Similarly, in a 2017 fatwa (legal opinion) on transgenderism, Muslim jurists from the American Fiqh (Islamic jurisprudence) Academy make essentially the same argument. They rule that since “neither Sex Reassignment Surgery nor hormone therapy results in a genuine transformation from one sex to another, even if it results in some physical changes, . . . [t]he results of such procedures extend only to apparent resemblance of the opposite sex, not a conversion into it.”

They moreover view this not as a matter of identity preference, but rather as a question of sin: “These procedures fall under the prohibition of changing the creation of Allah, . . . which the Quran explicitly identifies as a tool of Shayṭān” (Satan). Both the RFI Islam Team’s amicus brief and this fatwa explain why Muslims view such elective changes in identity as fundamentally different from the rare biological occurrence of disorders of sexual development (colloquially referred to as intersexuality).

A second religious amicus brief was submitted by the Muslim American Leaders, a coalition of Sunni Muslim religious and business leaders. Their central concern is that redefining sex under Title VII to include sexual orientation and gender identity would “create a moral conflict upon amici’s constitutionally protected Free Exercise.”

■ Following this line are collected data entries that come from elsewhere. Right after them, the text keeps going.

-- ==== Sys2Proof/Tests/Slice0.lean ====
section
/-! SUPPORT. Tests: the well-formedness checks, words written out from the spec's encoding, the spec's vectors (spec/95_test_vectors.md), and for every obligation with hypotheses a concrete state and operands that meet them, at the boundaries of its clauses. -/

namespace Sys2Proof.Tests

open Sys2Proof.Machine

/-! ## Small machines -/

/-- An idle machine whose source window holds `bytes`, with enough engine steps in its turn for a command. -/
def machine (src : Word) (bytes : List Byte) (dst cap ratio : Word) : State :=
  { State.reset with
    regs := { Regs.reset with
      srcAddr := src, srcLen := BitVec.ofNat 32 bytes.length, dstAddr := dst, dstCap := cap, ratio := ratio }
    mem := Memory.writeSeq [] src.toNat bytes
    env := { Env.quiet with pace := bytes.length + 3 } }

/-- The same machine with `F` fraction bits. -/
def fractional (f : Fin 17) (s : State) : State := { s with params := { s.params with fracBits := f } }

/-- One move of the host is scheduled, with no engine step. -/
def scheduled (m : HostMove) (s : State) : State :=
  { s with env := { s.env with agenda := [{ move := m, pace := 0, port := .completes }] } }

/-- The state of an outcome that goes on. -/
def after (o : Host.Outcome State Fault Refusal) : State :=
  match o with
  | .next t    => t
  | .fault _   => State.reset
  | .refused _ => State.reset

/-- RESULT, OUT_LEN and the bytes of the output. -/
def outcome (dst : Nat) (t : State) : Result × Nat × List Byte :=
  (t.regs.result, t.regs.outLen.toNat, t.mem.bytes dst t.regs.outLen.toNat)

/-- "ababab" (V-E9). -/
def ababab : List Byte := [0x61, 0x62, 0x61, 0x62, 0x61, 0x62]

/-- COMPRESS of "ababab" into five bytes (V-E9). -/
def encoding : State := machine 0x1000 ababab 0x2000 5 0

/-- UNCOMPRESS of 61 80 00 into three bytes (V-U18). -/
def decoding : State := machine 0x1000 [0x61, 0x80, 0x00] 0x2000 3 1

/-- The encoder in the middle of its loop. -/
def running : State := engineRun 4 (accept .compress encoding)

/-- The decoder in the middle of its loop. -/
def reading : State := engineRun 3 (accept .uncompress decoding)

/-- A machine whose platform rejects reads of the source window's last byte and reports it. -/
def rejecting : State :=
  { encoding with env := { encoding.env with
      port := .error
      platform := { Platform.default with
        regions := [{ base := 0x1005, size := 1, rejectsRead := true, rejectsWrite := false }] } } }

/-! ## Well-formedness -/

theorem test_wf_width : (HostMove.read 0x00 2).wf = false ∧ (HostMove.write 0x04 1 0).wf = false := by decide

theorem test_wf_alignment : (HostMove.read 0x02 4).wf = false ∧ (HostMove.poll 0x0D 1 0).wf = false := by decide

theorem test_wf_offset : (HostMove.write 0x40 4 0).wf = false ∧ (HostMove.read 0x3C 4).wf = true := by decide

theorem test_wf_address : (HostMove.memRead (2 ^ 32)).wf = false ∧ (HostMove.memWrite (2 ^ 32) 0).wf = false ∧
    (HostMove.memRead (2 ^ 32 - 1)).wf = true := by decide

/-! ## Decoding: words written out bit by bit (R90: RSV = 0 in bits 31:4, OP in bits 3:0) -/

theorem test_decode_nop : decode 0b00000000000000000000000000000000#32 = .ok .nop := by decide

theorem test_decode_compress : decode 0b00000000000000000000000000000001#32 = .ok .compress := by decide

theorem test_decode_uncompress : decode 0b00000000000000000000000000000010#32 = .ok .uncompress := by decide

/-- V-K4, V-K5, V-K6, and OP at its greatest value. -/
theorem test_decode_illegal :
    decode 0b00000000000000000000000000000011#32 = .error (.illegalCommand 3) ∧
      decode 0b10000000000000000000000000000001#32 = .error (.illegalCommand 0x80000001) ∧
      decode 0b00000000000000000000000000010001#32 = .error (.illegalCommand 0x11) ∧
      decode 0b00000000000000000000000000001111#32 = .error (.illegalCommand 0xF) := by decide

theorem test_table_word : decodeTableWord 32 1 = some .compress ∧ decodeTableWord 32 0x80000001 = none := by decide
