-- ==== Sys2Proof/Word.lean ====
section
/-! DEFINITION. Word.lean: the two widths of data the hardware has (20_memory.md R57) and nothing else. -/

namespace Sys2Proof

/-- 8 bits: a byte of memory, a byte view, an I/O datum (R9, R57). -/
abbrev Byte := BitVec 8

/-- 32 bits: a register, the program counter, an address (R8 `XLEN`, R9). -/
abbrev Word := BitVec 32

end Sys2Proof
end

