-- ==== Sys2Proof/Machine/Stack.lean ====
section
/-! DEFINITION. Machine/Stack.lean: PUSH, POP and LEAVE (45_stack.md R202 to R206).  None writes a flag. -/

namespace Sys2Proof.Machine

/-- PUSH r32 (R202): the operand is read before the stack pointer moves (D11). -/
def execPushR32 (r : RegNum) (s : State) : Host.Outcome State Fault Refusal :=
  complete s do
    let t ← s.push32 (s.reg r)
    return t.advance 1

/-- POP r32 (R203): the register is written after the stack pointer has moved (D11). -/
def execPopR32 (r : RegNum) (s : State) : Host.Outcome State Fault Refusal :=
  complete s do
    let (v, t) ← s.pop32
    return (t.setReg r v).advance 1

/-- PUSH imm32 (R204). -/
def execPushImm32 (imm : Word) (s : State) : Host.Outcome State Fault Refusal :=
  complete s do
    let t ← s.push32 imm
    return t.advance 5

/-- PUSH imm8 (R205): widened as `PUSH_IMM8_EXT` says (D12). -/
def execPushImm8 (imm : Byte) (s : State) : Host.Outcome State Fault Refusal :=
  complete s do
    let t ← s.push32 (widen s.cfg.pushImm8Ext imm)
    return t.advance 2

/-- LEAVE (R206). -/
def execLeave (s : State) : Host.Outcome State Fault Refusal :=
  complete s do
    let (v, t) ← (s.setReg ESP (s.reg EBP)).pop32
    return (t.setReg EBP v).advance 1

end Sys2Proof.Machine
end

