-- ==== Sys2Proof/Machine/Fetch.lean ====
section
/-! DEFINITION. Machine/Fetch.lean: the byte/field reader over memory, the fetch of an instruction, the body of the step
(40_fetch_decode.md R110 to R117), and the placing of bytes where the next fetch reads. -/

namespace Sys2Proof.Machine

/-- `Code8(k)` (R111): the byte at `ia + k`, the address modulo `2^32`. -/
def State.code8 (s : State) (k : Nat) : Except FatalCause Byte := s.memRead8 (s.pc + BitVec.ofNat 32 k) .fetch

/-- `Code32(k)` (R111). -/
def State.code32 (s : State) (k : Nat) : Except FatalCause Word := s.memRead32 (s.pc + BitVec.ofNat 32 k) .fetch

/-- The instruction at the program counter under the opcode assignment of the parameters, or the first fetch fault its decoding meets (R91, R111, R131, R256). -/
def State.fetch (s : State) : Except FatalCause Instr := decodeWith s.cfg.opc s.code8 s.code32

/-- `Step()` of R116, `run` being the execution of a decoded instruction.  The halt tests come before every opcode fetch
(D6).  Where the run has ended no step exists (R33): the state stays as it is (log 1). -/
def stepWith (run : Instr → State → Host.Outcome State Fault Refusal) (s : State) : Host.Outcome State Fault Refusal :=
  match s.runState with
  | .halted => .next s
  | .fatal => .next s
  | .running =>
    if s.pc = 0 then .next (s.halt .pcZero)
    else if s.cfg.memSize ≤ s.pc.toNat then .next (s.halt .pcBound)
    else
      match s.fetch with
      | .error c => .next (s.raiseFatal c)
      | .ok i => run i s

/-- The bytes `bs` placed at `pc`, `pc + 1`, ... (modulo `2^32`), those that fall inside memory: the loader's work (R280),
done where the next fetch reads. -/
def State.placeAtPc (s : State) (bs : List Byte) : State :=
  { s with mem := (bs.zipIdx).foldl (fun m bk =>
      let a := (s.pc + BitVec.ofNat 32 bk.2).toNat
      if a < s.cfg.memSize then Memory.write m a bk.1 else m) s.mem }

end Sys2Proof.Machine
end

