theorem State.writeRM32_reg {s : State} {m : ModRM} (h : m.mod = 3) (v : Word) :
    s.writeRM32 m v = .ok (s.setReg m.rm v) := by simp [State.writeRM32, h]

theorem State.writeRM8_reg {s : State} {m : ModRM} (h : m.mod = 3) (v : Byte) :
    s.writeRM8 m v = .ok (s.setReg8 m.rm v) := by simp [State.writeRM8, h]

/-- Where an address resolves, the operand is no register (R134). -/
theorem State.mod_ne_of_effAddr {s : State} {m : ModRM} {a : Word} (h : s.effAddr m = .ok a) : m.mod ≠ 3 := by
  intro h3; simp [State.effAddr, h3] at h

theorem State.readRM32_mem {s : State} {m : ModRM} {a : Word} (h : s.effAddr m = .ok a) :
    s.readRM32 m = s.memRead32 a .read := by
  rw [State.readRM32, if_neg (State.mod_ne_of_effAddr h), h]; rfl

theorem State.readRM8_mem {s : State} {m : ModRM} {a : Word} (h : s.effAddr m = .ok a) :
    s.readRM8 m = s.memRead8 a .read := by
  rw [State.readRM8, if_neg (State.mod_ne_of_effAddr h), h]; rfl

theorem State.writeRM32_mem {s : State} {m : ModRM} {a : Word} (h : s.effAddr m = .ok a) (v : Word) :
    s.writeRM32 m v = s.memWrite32 a v := by
  rw [State.writeRM32, if_neg (State.mod_ne_of_effAddr h), h]; rfl

theorem State.writeRM8_mem {s : State} {m : ModRM} {a : Word} (h : s.effAddr m = .ok a) (v : Byte) :
    s.writeRM8 m v = s.memWrite8 a v := by
  rw [State.writeRM8, if_neg (State.mod_ne_of_effAddr h), h]; rfl

/-- The address of a SIB form does not resolve (R133). -/
theorem State.effAddr_sib {s : State} {m : ModRM} (h3 : m.mod ≠ 3) (h4 : m.rm = 4) :
    s.effAddr m = .error (.sibNotImplemented m.mod) := by rw [State.effAddr, if_neg h3, if_pos h4]

/-- An address fails to resolve for mode 3 or for a SIB form only (R132). -/
theorem State.effAddr_error {s : State} {m : ModRM} {c : FatalCause} (h : s.effAddr m = .error c) :
    (m.mod = 3 ∧ c = .eaMode3 m.rm) ∨ (m.mod ≠ 3 ∧ m.rm = 4 ∧ c = .sibNotImplemented m.mod) := by
  unfold State.effAddr at h
  split at h
  · cases h; exact .inl ⟨‹_›, rfl⟩
  · split at h
    · cases h; exact .inr ⟨‹_›, ‹_›, rfl⟩
    · split at h
      · cases h
      · split at h <;> cases h

/-- Reading an operand that exists gives its value. -/
theorem State.readRM32_operand {s : State} {m : ModRM} {v : Word} (h : Operand32 m s v) : s.readRM32 m = .ok v := by
  rcases h with ⟨h, rfl⟩ | ⟨a, ha, hr, rfl⟩
  · exact State.readRM32_reg h
  · rw [State.readRM32_mem ha, State.memRead32_ok hr]

theorem State.readRM8_operand {s : State} {m : ModRM} {v : Byte} (h : Operand8 m s v) : s.readRM8 m = .ok v := by
  rcases h with ⟨h, rfl⟩ | ⟨a, ha, hr, rfl⟩
  · exact State.readRM8_reg h
  · rw [State.readRM8_mem ha, State.memRead8_ok hr]

/-- An operand that has a value is accessible. -/
theorem accessible_of_operand32 {s : State} {m : ModRM} {v : Word} (h : Operand32 m s v) : Accessible 4 m s := by
  rcases h with ⟨h, _⟩ | ⟨a, ha, hr, _⟩
  · exact .inl h
  · exact .inr ⟨a, ha, hr⟩

/-- A write to an accessible operand succeeds, writes it alone, and touches only registers and memory. -/
theorem State.writeRM32_spec {s : State} {m : ModRM} (h : Accessible 4 m s) (v : Word) :
    ∃ t, s.writeRM32 m v = .ok t ∧ WroteRM32 m v s t ∧ t = { s with regs := t.regs, mem := t.mem } := by
  rcases h with h | ⟨a, ha, hr⟩
  · exact ⟨_, State.writeRM32_reg h v, ⟨fun _ => ⟨onlyReg_of_regs rfl, SameMem.of_mem rfl⟩, fun h' => absurd h h'⟩, rfl⟩
  · refine ⟨_, (State.writeRM32_mem ha v).trans (State.memWrite32_ok hr v), ⟨fun h' => absurd h' (State.mod_ne_of_effAddr ha),
      fun _ => ⟨SameRegs.of_regs rfl, fun b hb => ?_⟩⟩, rfl⟩
    rw [ha] at hb; cases hb
    exact stored32_of_mem rfl

theorem State.writeRM8_spec {s : State} {m : ModRM} (h : Accessible 1 m s) (v : Byte) :
    ∃ t, s.writeRM8 m v = .ok t ∧ WroteRM8 m v s t ∧ t = { s with regs := t.regs, mem := t.mem } := by
  rcases h with h | ⟨a, ha, hr⟩
  · refine ⟨_, State.writeRM8_reg h v, ⟨fun _ => ⟨onlyReg8_of_regs rfl, SameMem.of_mem (by simp)⟩, fun h' => absurd h h'⟩, ?_⟩
    unfold State.setReg8; split <;> rfl
  · refine ⟨_, (State.writeRM8_mem ha v).trans (State.memWrite8_ok hr v), ⟨fun h' => absurd h' (State.mod_ne_of_effAddr ha),
      fun _ => ⟨SameRegs.of_regs rfl, fun b hb => ?_⟩⟩, rfl⟩
    rw [ha] at hb; cases hb
    exact stored8_of_mem rfl

/-- What a write to the r/m operand says holds of any state with the same registers and memory. -/
theorem wroteRM32_congr {s t u : State} {m : ModRM} {v : Word} (h : WroteRM32 m v s t) (hr : u.regs = t.regs)
    (hm : u.mem = t.mem) : WroteRM32 m v s u := by
  have r := fun q => State.reg_congr hr q
  have b := fun a => State.byteAt_congr hm a
  refine ⟨fun h3 => ?_, fun h3 => ?_⟩
  · obtain ⟨⟨h1, h2⟩, h4⟩ := h.1 h3
    exact ⟨⟨(r _).trans h1, fun q hq => (r q).trans (h2 q hq)⟩, fun a => (b a).trans (h4 a)⟩
  · obtain ⟨h1, h2⟩ := h.2 h3
    exact ⟨fun q => (r q).trans (h1 q), fun a ha =>
      ⟨fun k hk => (b _).trans ((h2 a ha).1 k hk), fun c hc => (b c).trans ((h2 a ha).2 c hc)⟩⟩

theorem wroteRM8_congr {s t u : State} {m : ModRM} {v : Byte} (h : WroteRM8 m v s t) (hr : u.regs = t.regs)
    (hm : u.mem = t.mem) : WroteRM8 m v s u := by
  have b := fun a => State.byteAt_congr hm a
  refine ⟨fun h3 => ?_, fun h3 => ?_⟩
  · obtain ⟨h1, h4⟩ := h.1 h3
    exact ⟨fun q i => by rw [State.reg_congr hr]; exact h1 q i, fun a => (b a).trans (h4 a)⟩
  · obtain ⟨h1, h2⟩ := h.2 h3
    exact ⟨fun q => (State.reg_congr hr q).trans (h1 q), fun a ha =>
      ⟨(b _).trans (h2 a ha).1, fun c hc => (b c).trans ((h2 a ha).2 c hc)⟩⟩

/-! ### What a successful operation leaves alone -/

/-- A 32-bit store that succeeds was in range and changed memory alone. -/
theorem State.memWrite32_inv {s t : State} {a v : Word} (h : s.memWrite32 a v = .ok t) :
    a.toNat + 4 ≤ s.cfg.memSize ∧ t = { s with mem := Memory.writeBytes s.mem a.toNat (toLE v) } := by
  by_cases hr : a.toNat + 4 ≤ s.cfg.memSize
  · rw [State.memWrite32_ok hr] at h; cases h; exact ⟨hr, rfl⟩
  · rw [State.memWrite32_error (Nat.not_le.mp hr)] at h; cases h

theorem State.memWrite8_inv {s t : State} {a : Word} {v : Byte} (h : s.memWrite8 a v = .ok t) :
    a.toNat + 1 ≤ s.cfg.memSize ∧ t = { s with mem := Memory.writeBytes s.mem a.toNat [v] } := by
  by_cases hr : a.toNat + 1 ≤ s.cfg.memSize
  · rw [State.memWrite8_ok hr] at h; cases h; exact ⟨hr, rfl⟩
  · rw [State.memWrite8_error (Nat.not_le.mp hr)] at h; cases h

/-! ### The stack (R200, R201) -/

theorem State.push32_ok {s : State} (h : (s.reg ESP - 4).toNat + 4 ≤ s.cfg.memSize) (v : Word) :
    s.push32 v = .ok (({ s with mem := Memory.writeBytes s.mem (s.reg ESP - 4).toNat (toLE v) } : State).setReg ESP
      (s.reg ESP - 4)) := by
  simp only [State.push32, State.memWrite32_ok h]; rfl

theorem State.push32_error {s : State} (h : s.cfg.memSize < (s.reg ESP - 4).toNat + 4) (v : Word) :
    s.push32 v = .error (.memRange (s.reg ESP - 4) 4 .write) := by
  simp only [State.push32, State.memWrite32_error h]; rfl

theorem State.pop32_ok {s : State} (h : (s.reg ESP).toNat + 4 ≤ s.cfg.memSize) :
    s.pop32 = .ok (value32 s (s.reg ESP), s.setReg ESP (s.reg ESP + 4)) := by
  simp only [State.pop32, State.memRead32_ok h]; rfl

theorem State.pop32_error {s : State} (h : s.cfg.memSize < (s.reg ESP).toNat + 4) :
    s.pop32 = .error (.memRange (s.reg ESP) 4 .read) := by
  simp only [State.pop32, State.memRead32_error h]; rfl

/-- The word at an address depends on memory alone. -/
theorem value32_congr {s t : State} (h : t.mem = s.mem) (a : Word) : value32 t a = value32 s a := by
  simp only [value32, State.byteAt_congr h]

This brief is very direct: “Muslim Americans Are Compelled by their Beliefs to Oppose the Practice of Intercourse with People of the Same Sex as an Evil.” They continue, “The Quran clearly describes the practice of engaging in sexual relations with people of the same sex as an abomination.” As a result, they argue, “Muslim Americans have a responsibility to forbid people from committing sin and to refuse to cooperate in support of it.”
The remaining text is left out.